Marion Peck’s first solo show in New York, entitled Ladies & Clowns, is currently on view at Sloan Fine Art on Rivington Street. While the exhibition’s title isn’t the most subtle, it’s a good indicator for what you’re getting into with Marion Peck’s new paintings. The darkly comedic renderings of jovially surrealist scenes, including lederhosen -donning peasants dancing and art history referencing portraits of ladies, are both whimsical and highly disturbing. If you’re one of the many Americans who list clowns high atop your list of fears, then you’ll surely feel a chill down your spine seeing Peck’s sad clowns wandering around Northern Renaissance-invoking landscapes or frowning pie-eyed in portraits.

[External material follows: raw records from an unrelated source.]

/-- Settles O14: a register other than the error registers changes only by the writes of a command (`step_present_next`), and
no command but the named ones writes it (the lemmas of `Writes`); `RDS` leaves the error registers. -/
theorem registersWrittenOnlyByTheirCommands : Obligations.RegistersWrittenOnlyByTheirCommands := by
  intro s t w h hw
  have herr : t.lastErr ≠ s.lastErr ∨ t.firstErr ≠ s.firstErr → w ≠ 0x08000000#32 := by
    rintro hne rfl
    obtain ⟨hlast, hfirst⟩ := rds_keeps_errors h
    exact hne.elim (· hlast) (· hfirst)
  obtain ⟨_, _, _, rfl⟩ | ⟨i, u, rfl, hwr, _, _, _, rfl⟩ := step_present_next h
  · simpa using herr
  · have hrst : i ≠ .rst := by
      rintro rfl
      exact hw rfl
    refine ⟨fun hne => ?_, fun hne => ?_, fun hne => ?_, fun hne => ?_, fun hne => ?_, fun hne => ?_, fun hne => ?_,
      herr⟩
    · obtain ⟨idx, data, rfl⟩ := hwr.cld_of_cb_ne hrst hne
      simp [encode]
    · obtain ⟨idx, data, rfl⟩ | ⟨rfl, hcal⟩ := hwr.cld_or_berr_of_cbv_ne hrst hne
      · simp [encode]
      · exact .inr ⟨rfl, hcal⟩
    · obtain ⟨rfl, hcal⟩ := hwr.cdec_of_coef_ne hrst hne
      exact ⟨rfl, hcal⟩
    · obtain ⟨idx, data, rfl⟩ := hwr.mld_of_rb_ne hrst hne
      simp [encode]
    · obtain ⟨idx, data, rfl⟩ | hmem := hwr.mld_or_clears_of_rbv_ne hrst hne
      · simp [encode]
      · exact .inr (List.mem_map_of_mem (f := encode) hmem)
    · rw [hwr.cvt_of_temperature_ne hrst hne]
      rfl
    · rw [hwr.cvp_of_pressure_ne hrst hne]
      rfl

/-- Settles O15: neither a command's writes nor its answer touches the stream. -/
theorem commandsLeaveTheStream : Obligations.CommandsLeaveTheStream := by
  intro i s t h
  obtain ht | ⟨u, hu, ht⟩ := exec_next h
  · exact ht.stream_eq
  · exact ht.stream_eq.trans hu.stream_eq

/-- Settles O7: the step performs the word, and performing a word that decodes is the command's meaning. -/
theorem stepRunsTheDecodedCommand : Obligations.StepRunsTheDecodedCommand := by
  intro s w rest i hs hd
  rw [step_command hs, perform_of_decode hd]

end Sys2Proof.Machine
end

section
/-! PROOF. The bits of `STATUS` (10_state.md R32). -/

namespace Sys2Proof.Machine

theorem getLsbD_bitAt (b : Bool) (pos j : Nat) : (bitAt b pos).getLsbD j = (b && decide (j = pos ∧ j < 32)) := by
  cases b
  · simp [bitAt]
  · grind [bitAt]

/-- A run of bits from `pos` up holds the list's entry at its offset, and zeros around it. -/
theorem getLsbD_bitsFrom (bs : List Bool) (pos j : Nat) :
    (bitsFrom bs pos).getLsbD j = (decide (pos ≤ j ∧ j < 32) && bs.getD (j - pos) false) := by
  induction bs generalizing pos with
  | nil => simp [bitsFrom]
  | cons b bs ih =>
    rw [bitsFrom, BitVec.getLsbD_or, getLsbD_bitAt, ih]
    rcases lt_trichotomy j pos with hlt | rfl | hgt
    · simp [hlt.ne, hlt.not_ge, show ¬ pos + 1 ≤ j by omega]
    · simp [Bool.and_comm]
    · rw [show j - pos = j - (pos + 1) + 1 by omega]
      simp [hgt.ne', hgt.le, Nat.succ_le_of_lt hgt]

Ladies & Clowns is on view through June 13th.

Marion Peck earned her BFA from the Rhode Island School of Design and did MFA studies at Syracuse University in New York and Temple University in Rome, Italy. Her work has been exhibited internationally, including at La Luz de Jesus Gallery in Los Angeles, Mondo Bizzarro Gallery in Rome, Galerie de Magda Danysz in Paris and Davidson Galleries in Seattle. She currently lives in Eagle Rock, CA.

Jeff Jamieson

Jeff-Jamieson 1.jpg

On view at David Patton Gallery in Los Angeles until May 30, is Jeff Jamieson’s latest exhibition, Sculpture. This marks the second solo show at the gallery for the San Luis Obispo based artist. Both Jamieson’s history and the history of sculpture are visually present in the works, reminding the viewer of the importance of the past.

Opposing forces are at work, the artist juxtaposes the unique attitude of West Coast art with that of the East Coast. Jamieson currently lives and works in California, but was once an assistant to Donald Judd and a maker of Judd furniture. Together, these experiences have shaped his approach and method. The presentation of these clean-lined sculptures resting on the floor recalls that of Judd’s later, renowned minimalist work. Jamieson’s choice of material includes wood and metals like the minimalists, but departs in his choice of color, employing intense blues and yellows. Minimalism sought to present forms as a whole, or unit, while these pieces suggest the human form, and emphasize its parts. The artist’s process intentionally reveals a hand-made quality, without drawing attention to the fact. The pieces are situated in a manner that urges the viewer to investigate the surrounding space, and ultimately themselves.